Каковы были прегрешения, которые Игнатий так сурово преследовал, и какие чувства они внушали ему, на нескольких конкретных примерах показывает нам «Дневник» 1544 года. 12 февраля заметки предваряются следующим заглавием: «Тем Лицам, Которые скрывались», и в тут же перечеркнутом пассаже святой пишет, что, воздавая благодарность Божественным Лицам за обретенные постижения (lumieres), он прервал молитву, чтобы заставить прекратить шум в соседней комнате; на следующий день, 13, он понимает, что «сильно провинился (faltado), оставив вчера Божественные Лица во время благодарения» (с. 92, 34). Он также служит мессу не Троице, как собирался, но Пресвятой Деве, дабы, взяв в заступники Ее и Ее Сына, вымолить прощение за эту провинность. Последующие дни проникнуты живым ощущением этой вины вкупе с упованием на новое обретение утраченного. 18 февраля он чувствует порыв нетерпения, оттого что Бог медлит дать ему то утверждение его решений, о котором он просит, «а также, – говорит он, – негодование на Пресвятую Троицу» (с. 100, 49). На следующий день он чувствует свою вину (elmal espiritupasado – «прежнего злого духа»), но нужно заметить, что это глубокое чувство тяжести малейшей провинности против Божественного Величия не мешает ему ощущать «глубокое, жаркое, светлое, сладостное благоговение». 24 февраля он чувствует, что утверждение, о котором он просил, передано ему через Иисуса, и просит Его получить для него прощение, «примирение с тремя Божественными Лицами». Нетерпение его закончилось, и он молится только о сообразовании его воли с волей Пресвятой Троицы тем путем, который будет Ему более предпочтителен» (с. 107, 60). 2 марта Игнатия снова тревожит шум вокруг, и он чувствует искушение не служить мессу. 12 марта он чувствует сходное искушение, опять, как кажется, вызванное шумом и описанное более подробно: «…чувствовал себя совершенно лишенным всякой помощи, не мог найти усладу ни в Ком-либо из Посредников, ни в Божественных Лицах, но был настолько далек и настолько отлучен от этого, как будто никогда не чувствовал ничего такого и никогда не почувствую впредь. Напротив, приходили на ум мысли то против Иисуса, то против Другого, и одолевали различные помыслы: то уйти из дому и снять комнату, чтобы не слышать шума, то ничего не есть…». Затем, с чувством пламенной преданности воле Божией, «потемки стали <…> постепенно рассеиваться», потекли, все усиливаясь, слезы, и произошло Божественное «посещение» с обретением полной ясности (lumiere).
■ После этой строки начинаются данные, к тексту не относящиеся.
-- ==== Sys2Proof/Machine/Regs.lean ====
section
/-! DEFINITION. The set-up register map (chapter 20): which register lies where, what it reads, snapshots, access rules, and
the writes of registers. -/
namespace Sys2Proof.Machine

/-! ### Where the registers lie (20 Tables 20-1, 20-2, 20-4) -/

/-- The registers of BAR0: first offset, stride, number, size of one in bytes. Every dword of the MSI-X structures, the raw log and
the last-ditch bank stands for itself; a ring's CFG and STATUS are two registers. -/
def regMap : List (Nat × Nat × Nat × Nat) :=
  [(0x0000, 8, 1, 8), (0x0008, 4, 1, 4), (0x0010, 4, 1, 4), (0x0020, 8, 1, 8), (0x0028, 4, 1, 4),
    (0x1000, 32, 64, 12), (0x100C, 32, 64, 20), (0x1800, 32, 64, 12), (0x180C, 32, 64, 20),
    (0x2000, 32, 256, 32), (0x4000, 32, 256, 32), (0x6000, 4, 1024, 4), (0x7000, 4, 512, 4), (0x7800, 4, 32, 4),
    (0x7900, 4, 16, 4), (0x7A00, 32, 2, 32), (0x8000, 8, 256, 8), (0x8800, 8, 2, 8)] ++
  [(0x9000, 32, 256, 8), (0x9008, 32, 256, 8), (0x9010, 32, 256, 8), (0x10000, 4, 2048, 4), (0x12000, 4, 16, 4),
    (0x20000, 4, 2, 4), (0x20008, 8, 1, 8), (0x20010, 4, 3, 4), (0x20020, 8, 2, 8), (0x20030, 4, 2, 4), (0x20040, 12, 1, 12),
    (0x20050, 4, 2, 4), (0x20060, 16, 9, 12), (0x20100, 12, 1, 12), (0x20110, 4, 1, 4), (0x20140, 4, 2, 4),
    (0x20148, 8, 1, 8), (0x20150, 4, 1, 4), (0x20158, 8, 1, 8), (0x20160, 4, 1, 4), (0x20180, 4, 16, 4)] ++
  [(0x21000, 64, 64, 4), (0x21004, 64, 64, 4), (0x21008, 64, 64, 4), (0x2100C, 64, 64, 4), (0x21010, 64, 64, 8),
    (0x21018, 64, 64, 8), (0x21020, 64, 64, 8), (0x21028, 64, 64, 8), (0x21030, 64, 64, 4), (0x22000, 4, 128, 4),
    (0x24000, 4, 2048, 4)]

/-- The register that holds the dword at an offset: its own offset and its size. -/
def regAt (off : Nat) : Option (Nat × Nat) :=
  match regMap.find? (fun r => decide (r.1 ≤ off ∧ off < r.1 + r.2.1 * r.2.2.1 ∧ (off - r.1) % r.2.1 < r.2.2.2)) with
  | some r => some (off - (off - r.1) % r.2.1, r.2.2.2)
  | none => none

/-- An access is naturally aligned and 32 or 64 bits wide, or reaches GL_CVU_DATA with one or two bytes (20 R569). -/
def accessOk (off width : Nat) : Bool :=
  decide ((width = 32 ∧ off % 4 = 0) ∨ (width = 64 ∧ off % 8 = 0) ∨
    ((width = 8 ∨ width = 16) ∧ 0x21000 ≤ off ∧ off < 0x22000 ∧ 0x30 ≤ off % 64 ∧ off % 64 + width / 8 ≤ 0x34))

/-- EP_SETUP_STATUS.DENIED. -/
def Dev.deny (d : Dev) (e : Nat) : Dev := d.modEp e (fun x => { x with denied := true })

/-! ### What registers read -/

/-- STATE of a ring; of a queue. -/
def RingSt.ringCode : RingSt → Nat
  | .disabled => 0 | .active => 1 | .stopped => 2 | .starved => 1
def RingSt.queueCode : RingSt → Nat
  | .disabled => 0 | .active => 1 | .starved => 2 | .stopped => 3

/-- POLDER and ASSIGNED. -/
def polFields (p : Option Nat) : List (Nat × Nat × Nat) := [(88, 3, p.getD 0), (91, 1, b2n p.isSome)]

/-- A packet queue's block. -/
def PktQueue.image (q : PktQueue) (p : Option Nat) (rx : Bool) : Nat :=
  pack ([(0, 64, q.base.toNat), (64, 5, q.sizeLog2), (80, 1, b2n q.enable)] ++ polFields p ++
    [(96, 7, if rx then q.starve else 0), (104, 2, q.st.queueCode), (106, 1, b2n q.cfgErr), (128, 32, q.posted.toNat),
      (160, 32, q.used.toNat)])

/-- An export ring's block. -/
def ExportRing.image (r : ExportRing) (trace : Bool) : Nat :=
  pack [(0, 64, r.base.toNat), (64, 5, r.sizeLog2), (80, 1, b2n r.enable), (84, 3, if trace then r.minSeverity else 0),
    (95, 1, b2n r.cfgErr), (128, 64, r.wbAddr.toNat), (192, 32, r.cons.toNat)]

/-- The ports of word k of EP_LRN_PORT that belong to polders of an endpoint (07 R228). -/
def Dev.ownPorts (d : Dev) (e k : Nat) : Nat :=
  ((List.range 32).filter (fun i => match d.lanePolder (32 * k + i) with
    | some p => d.owns e p
    | none => false)).foldl (fun m i => m + 2 ^ i) 0

/-- A cause whose registers the endpoint may reach: not a reserved one, nor that of a polder of another (20 R573, R577). -/
def Dev.causeMine (d : Dev) (e c : Nat) : Bool := decide (c < 580) || (decide (c < 588) && d.owns e (c - 580))

/-- The value of a per-endpoint register, by its offset (20 Table 20-3). -/
def Dev.epReg (d : Dev) (e b : Nat) : Nat :=
  let x := d.ep e
  if b = 0 then
    pack [(0, 16, 0xD102), (16, 4, 1), (20, 2, e), (22, 1, b2n (d.isWarden e)), (24, 4, 2 ^ d.epCount - 1),
      (28, 4, d.bal.mode.code), (32, 8, d.owned e)]
  else if b = 8 then pack [(0, 1, b2n x.denied), (1, 1, b2n x.gated), (2, 1, b2n x.badAccess)]
  else if b = 0x10 then x.alarmSummary.toNat
  else if b = 0x20 then x.resyncAddr.toNat
  else if b = 0x28 then
    pack [(1, 1, b2n x.resyncIrqEn), (8, 1, b2n x.resyncBusy), (9, 1, b2n x.resyncDone), (10, 1, b2n x.resyncErr)]
  else if b < 0x1800 then
    let n := (b - 0x1000) / 32
    let r := d.cr e n
    if b % 32 = 0 then
      pack ([(0, 64, r.base.toNat), (64, 5, r.sizeLog2), (72, 6, r.boundCq), (80, 1, b2n r.enable)] ++ polFields (d.crPolder e n))
    else pack [(0, 2, r.st.ringCode), (2, 1, b2n r.cfgErr), (32, 32, r.p.toNat), (64, 32, r.f.toNat), (96, 32, r.c.toNat)]
  else if b < 0x2000 then
    let n := (b - 0x1800) / 32
    let r := d.cq e n
    if b % 32 = 0 then
      pack ([(0, 64, r.base.toNat), (64, 5, r.sizeLog2), (80, 1, b2n r.enable)] ++ polFields (d.cqPolder e n))
    else pack [(0, 2, r.st.ringCode), (2, 1, b2n r.cfgErr), (32, 32, r.w.toNat), (64, 32, r.consumed.toNat)]
  else if b < 0x4000 then (d.rxq e ((b - 0x2000) / 32)).image (d.rxqPolder e ((b - 0x2000) / 32)) true
  else if b < 0x6000 then (d.txq e ((b - 0x4000) / 32)).image (d.txqPolder e ((b - 0x4000) / 32)) false
  else if b < 0x7000 then
    let c := (b - 0x6000) / 4
    if d.causeMine e c then (d.vecMap e c).toNat else 0
  else if b < 0x7800 then
    let m := d.vecMod e ((b - 0x7000) / 4)
    pack [(0, 11, m.1), (16, 10, m.2)]
  else if b < 0x7900 then
    let p := (b - 0x7800) / 16
    let l := d.lrnCfg p
    if !d.owns e p then 0
    else match b % 16 / 4 with
      | 0 => pack [(0, 1, b2n l.learnEn), (1, 1, b2n l.evictRandom), (8, 8, l.flapLimit), (16, 16, l.flapWindowMs)]
      | 1 => tget d.swc.mcHoldUs 100 p
      | 2 => b2n (d.mrp.tcEn.testBit p)
      | _ => (d.mrpRing p).cons.toNat
  else if b < 0x7A00 then
    let k := (b - 0x7900) / 4
    bits d.lrn.noLearn (32 * k) 32 &&& d.ownPorts e k
  else if b = 0x7A00 then x.gauge.image false
  else if b = 0x7A20 then x.trace.image true
  else if b < 0x8800 then
    let n := (b - 0x8000) / 32
    match b % 32 / 8 with
    | 0 => d.ctr .badCheck (64 * e + n)
    | 1 => d.ctr .checkFieldCorrupt (64 * e + n)
    | 2 => d.ctr .badSequence (64 * e + n)
    | _ => d.ctr .dbStale (64 * e + n)
  else if b = 0x8800 then d.ctr .dbStray e
  else if b = 0x8808 then d.ctr .cplDiscard e
  else if b < 0x10000 then
    let q := 256 * e + (b - 0x9000) / 32
    match b % 32 / 8 with
    | 0 => d.ctr .drHostQueueDown q
    | 1 => d.ctr .drHostRxStarved q
    | _ => d.ctr .drHostRxOversize q
  else if b < 0x12000 then
    let m := d.msixEntry e ((b - 0x10000) / 16)
    match b % 16 / 4 with
    | 0 => bits m.addr.toNat 0 32
    | 1 => bits m.addr.toNat 32 32
    | 2 => m.data.toNat
    | _ => b2n m.masked
  else
    let k := (b - 0x12000) / 4
    ((List.range 32).filter (fun i => (d.gather e (32 * k + i)).pending)).foldl (fun m i => m + 2 ^ i) 0

/-- A first-fault register (15 Table 15-9). -/
def FirstFault.image (f : FirstFault) : Nat :=
  pack [(0, 12, f.source), (12, 3, f.severity), (15, 1, b2n f.lasting), (16, 1, 1), (17, 1, b2n f.sameCycle), (32, 40, f.tick)]

/-- Latched sources of a severity. -/
def Dev.latchedOf (d : Dev) (sev : Nat) : Nat :=
  (d.fcr.srcs.filter (fun s => s.2.latched && decide (s.2.latchedSev = sev))).length

/-- GL_SPW_CXL_CTRL.STATE of a port. -/
def Cxl.code (x : Cxl) : Nat := if x.inService then 2 else if x.enumerating then 1 else if x.lost then 3 else 0

/-- The value of a global register other than the CVU's and the raw log's, by its offset from the window's start (20 R578). -/
def Dev.glReg (d : Dev) (b : Nat) : Nat :=
  if b = 0x000 then d.strapStatus
  else if b = 0x008 then d.boot.addr.toNat
  else if b = 0x010 then d.boot.len.toNat
  else if b = 0x014 then
    let st := match d.boot.st with
      | .idle => 0 | .loading => 1 | .loaded => 2 | .waitHost => 3 | .failed => 4
    pack [(0, 3, st), (3, 2, d.boot.slot), (5, 1, b2n d.boot.locked), (8, 8, d.boot.cause), (16, 8, min 255 d.boot.attempts)]
  else if b = 0x018 then d.otpStatus
  else if b = 0x020 then pack [(0, 1, b2n d.bal.holdIdle), (8, 16, d.bal.sleepUs), (32, 16, d.bal.drainMs)]
  else if b = 0x028 then
    let awake := (List.range 16).foldl (fun m p => if d.corePowered && !(d.pipe p).asleep then m + 2 ^ p else m) 0
    let left := if d.bal.mode = .draining then cdiv (d.bal.drainEnd - d.bal.tick) (msTicks 1) else 0
    pack [(0, 4, d.bal.mode.code), (4, 4, d.bal.prevMode.code), (8, 1, b2n d.bal.corePll), (9, 1, b2n d.bal.mgmtPll),
      (10, 1, b2n d.bal.refOnOsc), (16, 16, awake), (32, 16, left)]
  else if b = 0x030 then d.bal.gpioCtrl.toNat
  else if b = 0x034 then
    let oe := bits d.bal.gpioCtrl.toNat 0 16
    (bits d.bal.gpioCtrl.toNat 16 16 &&& oe) ||| (d.bal.gpioIn % 65536 &&& (65535 - oe))
  else if b = 0x040 then
    pack ((List.range 4).flatMap (fun e => [(16 * e, 8, tget d.hif.weight 1 e), (16 * e + 8, 7, d.minShare e)]) ++
      [(64, 1, b2n d.overcommit)])
  else if b = 0x050 then d.fcr.alertMin
  else if b = 0x054 then
    pack [(0, 12, min 4095 (d.latchedOf 4)), (12, 12, min 4095 (d.latchedOf 3)), (24, 1, b2n d.fcr.faultN),
      (25, 1, b2n d.fcr.alertN), (26, 6, min 63 ((d.fcr.srcs.filter (fun s => s.2.timer.isSome || s.2.crit.isSome)).length))]
  else if b < 0x060 then 0
  else if b < 0x100 then ((d.firstReg (if b = 0x060 then 8 else (b - 0x070) / 16)).map FirstFault.image).getD 0
  else if b = 0x100 then
    pack [(0, 32, d.evr.newest), (32, 32, d.oldestSeq), (64, 1, b2n d.evr.frozen), (65, 1, b2n d.evr.lastDitch), (66, 4, d.evr.holders)]
  else if b = 0x110 then d.evr.rawPage
  else if b = 0x140 then d.lrn.periodS
  else if b = 0x144 then pack ((List.range 4).map (fun k => (2 * k, 2, (d.plane k).st.ctorIdx)))
  else if b = 0x148 then
    pack [(0, 1, b2n d.tmu.refSel), (7, 1, b2n d.tmu.cfgErr), (8, 19, d.tmu.ppsWidthUs), (32, 32, unsigned 32 d.tmu.ppsOffset)]
  else if b = 0x150 then pack [(0, 16, d.mrp.offsetMs), (16, 10, d.mrp.closeMs), (31, 1, b2n d.mrp.cfgErr)]
  else if b = 0x158 then
    let m := d.spw.nextMap
    pack [(0, 7, m.ledger), (8, 6, m.telemetry), (16, 7, m.longReach), (31, 1, b2n d.spw.cfgErr), (32, 8, m.spill)]
  else if b = 0x160 then pack ([(0, 4, d.spw.cxlEn)] ++ (List.range 4).map (fun i => (2 * i + 8, 2, (d.cxl i).code)))
  else if b < 0x1A0 then d.polderCap ((b - 0x180) / 4)
  else if b < 0x1C0 then d.ledgerCap ((b - 0x1A0) / 4)
  else if b < 0x2200 then bits ((match tget d.evr.bank none ((b - 0x2000) / 32) with
    | some r => recImage r
    | none => 0)) (8 * (b % 32)) 32
  else 0

/-- A dword of the raw log: a bad slot reads all ones, and what a slot that holds no record reads is open (16 Table 16-3). -/
def Dev.rawWord (d : Dev) (b : Nat) (check : Ecc) : Nat × Dev :=
  let i := 256 * d.evr.rawPage + (b - 0x4000) / 32
  if check = .once ∨ check = .lasting then (0xFFFFFFFF, d.slotCheck i check)
  else if d.evr.badSlots.contains i then (0xFFFFFFFF, d)
  else match tget d.evr.log none i with
    | some r => (bits (recImage r) (8 * (b % 32)) 32, d)
    | none => d.free 32

/-- A register of a CVU context; RUN, RESULT, BYTES and STATUS wait for the writes accepted before (14 R435, Table 14-3). -/
def Dev.cvuRead (d : Dev) (b : Nat) : Nat × Dev :=
  let n := (b - 0x1000) / 64
  let o := b % 64
  let d := if o = 0x04 ∨ o = 0x08 ∨ o = 0x18 ∨ o = 0x28 then d.cvuWait n true else d
  let x := d.cvuCtx n
  (match o with
    | 0x00 => pack [(0, 2, x.alg), (2, 1, b2n x.parMode), (3, 1, b2n x.irqEn), (4, 4, x.foldLen), (8, 3, x.owner)]
    | 0x04 => pack [(0, 1, b2n x.buf.isSome), (1, 1, b2n x.isMatch), (2, 1, b2n x.mismatch), (3, 1, b2n x.checkField), (4, 1, b2n x.stateErr)]
    | 0x08 => x.bytes.toNat
    | 0x0C => x.expPar.toNat
    | 0x10 => x.fold.toNat % 2 ^ cvuWidth x.alg
    | 0x18 => x.run.toNat
    | 0x20 => x.expect.toNat % 2 ^ cvuWidth x.alg
    | 0x28 => x.result.toNat
    | _ => 0, d)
Нет смысла подчеркивать интерес Игнатия к этим трудностям и искушения столь обыденного порядка, исчерпывающиеся порой легкими ослаблениями воли на фоне небывалых даров, какие во множестве обретает святой: немногие тексты, я полагаю, могут дать нам лучшее представление о том, каковы те беспорядочные наклонности и небольшие проявления слабости, от которых даже величайшие святые, как нам известно из богословия, никогда не избавляются полностью. Но эти примеры также позволяют нам лучше понять смысл и мотивы этих столь частых испытаний совести, которые совершал Игнатий.
Испытания совести тесно связаны с чертой, часто отмечаемой свидетелями: «Во всех его внешних поступках ощущается предварявшее их размышление». 21 февраля 1555 г. он сам говорит Гонсалвишу да Камаре, что «он никогда ни за что не берется вдруг (de momento), пусть даже на это есть все причины, не прибегнув прежде к Богу», что дает министру повод вспомнить привычную фразу своего настоятеля, когда, после совещания, он собирался помолиться, прежде чем что-нибудь решить: «Dormiremos sobre ello» – «Поспим на этом»[105 - Memoriale, п. 26; 162, Scr. de S. Ign., I, p. 165; 234; Fontes Narr., I, p. 543, 628; см. в п. 289 ss. упреки святого в адрес самого Гонсалвиша, за то что он говорил и действовал без размышления.].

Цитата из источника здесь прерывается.